The grain number per panicle QTL, qGN12 (23 Mb to 27 Mb) was further confirmed through conventional QTL mapping in F2, F2:3, and BC1F2 populations of BPT5204 and NLR33892 cross. From the grain number trait mean values of the marker classes, the NLR33892 marker allele was identified as the source of the favorable allele. A total of 713 annotated genes were present in the qGN12 QTL region (23-27 Mb) as per the rice genome annotation project database (RGAP-DB). Among them, only seven genes viz., LOC_Os12g37690 (MYB family transcription factor), LOC_Os12g37970 (MYB family transcription factor), LOC_Os12g38400 (MYB family transcription factor), LOC_Os12g39330 (AP2 domain-containing protein), LOC_Os12g41060 (AP2 domain-containing protein), LOC_Os12g39640 (MYB family transcription factor) and LOC_Os12g40860 (Leucine-Rich Repeat family protein) were found to be potential candidate genes controlling grain number as similar kind of genes in different regions were found to control grain number in rice and other crops based on previous literature(Table 5).

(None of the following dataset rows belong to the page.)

-- ==== Sys2Proof/Tests/Slice0.lean ====
section
/-! SUPPORT. The model's own tests. Expected values are the spec's: its test vectors (95_test_vectors.md) and the worked examples of the
rules. The witnesses at the end meet the hypotheses of the statements. -/

namespace Sys2Proof.Tests

open Sys2Proof.Machine Sys2Proof.Claims

/-! ## Helpers -/

/-- Some fields of the next state. -/
def look {α : Type} (r : Result) (f : State → α) : Option α :=
  match r with
  | .next s => some (f s)
  | .fault _ => none
  | .refused _ => none

/-- The kind of the fatal fault a step ends in, and the PC and SP it leaves. -/
def fired (r : Result) : Option (Fire × Word × Word) :=
  match r with
  | .fault (.fire k post) => some (k, post.pc, post.sp)
  | _ => none

/-- The budget a run leaves, and the PC and the fault of its machine. -/
def ended (r : RunResult) : Option (Int × Word × Option Fire) :=
  match r with
  | .ended b s => some (b, s.pc, s.fire)
  | _ => none

/-- The reset state with memory. -/
def withMem (mem : Memory) : State := { State.reset with mem := mem }

/-- The word at 0, with A, B and EX: the rows of L2.2, L2.3 and L2.5. -/
def sAB (w a b ex : Word) : State :=
  { withMem [(0, w)] with gpr := ⟨a, b, 0, 0, 0, 0, 0, 0⟩, ex := ex }

/-- A, EX, PC and the cost. -/
def outAB (r : Result) : Option (Word × Word × Word × Nat) := look r fun t => (t.gpr.a, t.ex, t.pc, t.cyc)

/-- A conditional at 0 and `SET B, 1` at 1 and 2: the rows of L2.4. -/
def sIf (w a b : Word) : State :=
  { withMem [(0, w), (1, 0x8821), (2, 0x8821)] with gpr := ⟨a, b, 0, 0, 0, 0, 0, 0⟩ }

/-- PC and the cost. -/
def pcCost (r : Result) : Option (Word × Nat) := look r fun t => (t.pc, t.cyc)

/-- The start of L2.1, with the words of one instruction at 0. -/
def sOps (words : List Word) : State :=
  { State.reset with
    mem := Memory.ofWordsFrom 0 words ++ [(0x100, 0x1000), (0x101, 0x1001), (0x102, 0x1002), (0x107, 0x1007),
      (0x300, 0x3333), (0xFFF0, 0xAAAA), (0xFFF1, 0xBBBB), (0xFFF3, 0xCCCC)]
    gpr := ⟨0x100, 0x101, 0x102, 0x103, 0x104, 0x105, 0x106, 0x107⟩
    sp := 0xFFF0
    ex := 0x0EEE }

/-- J, PC, SP and the cost. -/
def outJ (r : Result) : Option (Word × Word × Word × Nat) := look r fun t => (t.gpr.j, t.pc, t.sp, t.cyc)

/-- The reference devices, with small disks for the tests (2 words a sector, 4 sectors, 3 cycles a seek, 5 a transfer). -/
def clockDevice (c : ClockState) : Device := ⟨0, clockIdent, .clock c⟩

def keyboardDevice (k : KeyboardState) : Device := ⟨1, keyboardIdent, .keyboard k⟩

def diskDevice (d : DiskState) : Device := ⟨2, diskIdent, .disk d⟩

def displayDevice (d : DisplayState) : Device := ⟨3, displayIdent, .display d⟩

def otherDevice (o : OtherState) : Device := ⟨4, ⟨0, 0, 0, "another device"⟩, .other o⟩

def smallParams : Params :=
  { defaultParams with diskSectorWords := 2, diskSectors := 4, diskSeekCycles := 3, diskTransferCycles := 5 }

/-- The Clock and the Keyboard attached, `w` at 0, and A, B: the start of L2.7. -/
def sDev (w a b : Word) : State :=
  { withMem [(0, w)] with
    gpr := ⟨a, b, 0, 0, 0, 0x77, 0, 0⟩
    devices := [clockDevice clockReset, keyboardDevice keyboardReset] }

/-- One disk, small, its sector 1 holding two words; `HWI 0` at 0; A, B, C and X. -/
def sDisk (a b c x flags : Word) : State :=
  { withMem [(0, 0x8640), (0x1000, 0x11), (0x1001, 0x22)] with
    gpr := ⟨a, b, c, x, 0, 0, 0, 0⟩
    devices := [diskDevice { diskNew smallParams (some [(2, 0xAA), (3, 0xBB)]) with flags := flags }]
    params := smallParams }

/-! ## Ill-formed instructions -/

/-- A b field cannot spell an inline literal (R94). -/
theorem test_inline_b_is_ill_formed : (Instr.set (.inline 3) (.reg .a)).wf = false := by decide

theorem test_inline_b_is_ill_formed_conditional : (Instr.ife (.inline 31) .peek).wf = false := by decide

Table 5 The shortlisted candidate genes based on previous reports in the qGN12 QTL region controlling grain number per panicle in rice

A Myb-1 factor (Blind gene), which regulates the development of secondary meristems and inflorescence in tomato, has been isolated by positional cloning. Deshmukh et al. (2010) reported downregulation of Myb-1 transcription factor in Pusa 1266 (compact panicle and high grain number) as compared to Pusa Basmati 1(low grain number) in the qGN4-1 region. The APETALA-2-Like transcription factor OsAP2-39 regulates plant growth and seed production by maintaining abscisic acid and gibberellin balance in rice (Yaish et al. 2010). The thick tassel dwarf1 (td1) encoding leucine-rich repeat receptor-like kinase (LRR-RLK) results in extra rows of kernels in maize ear and also increases spikelet density in the tassel (Bommert et al. 2005 and Liu et al. 2019).

Genes controlling MYB family transcription factor (LOC_Os12g37690, LOC_Os12g37970, LOC_Os12g38400, and LOC_Os12g39640), AP2 domain-containing protein (LOC_Os12g39330 and LOC_Os12g41060), and leucine-rich repeat family protein (LOC_Os12g40860) were found to be expressed in the panicle, flag leaf, and flower from RicevarmapV2.0 (Fig. 6 and Supplementary Table 3). LOC_Os12g38400, LOC_Os12g39640, and LOC_Os12g40860 genes were found to be highly expressed in the panicles. Sequence differences of the potential candidate genes between the parents revealed the presence of missense variance in the exonic region of LOC_Os12g39330 gene (Table 6). Among the seven candidate genes, the highest number of missense variants was observed in LOC_Os12g41060 through Ricevarmap2.0 (Supplementary Table3). Further it was found that both the genes were involved in the production of AP2 domain-containing protein which plays an important role in panicle development and seed development in rice (Yaish et al. 2010). Hence, these genes could be considered as candidate genes controlling high grain number in rice.

Fig. 6
figure 6

Gene Expression Atlas of the shortlisted candidate genes governing grain number per panicle. Intensity of the color represents the expression value of the genes in different tissues of rice genotypes

Table 6 Sequence differences of the potential candidate genes identified through comparing genome resequencing data of parents

The grain number QTL identified in the present study exhibited as much as 20% phenotypic variance consistently in the F2, F2:3, and BC1F2 populations. Hence, this QTL can be considered as not only novel but also a major QTL, which can be targeted for map-based cloning to identify the underlying candidate gene. Moreover, this QTL can be transferred to low grain number varieties to enhance the yield through marker-assisted selection. Further, NLR33892 provided favorable allele, hence can be used as a potential donor for yield enhancement.

However, further validation of novel QTL is warranted before exploiting the genes predicted in the present study for deploying into elite cultivars. The novel QTLs identified in the present study undoubtedly enhance our understanding of the complex nature of the yield component traits.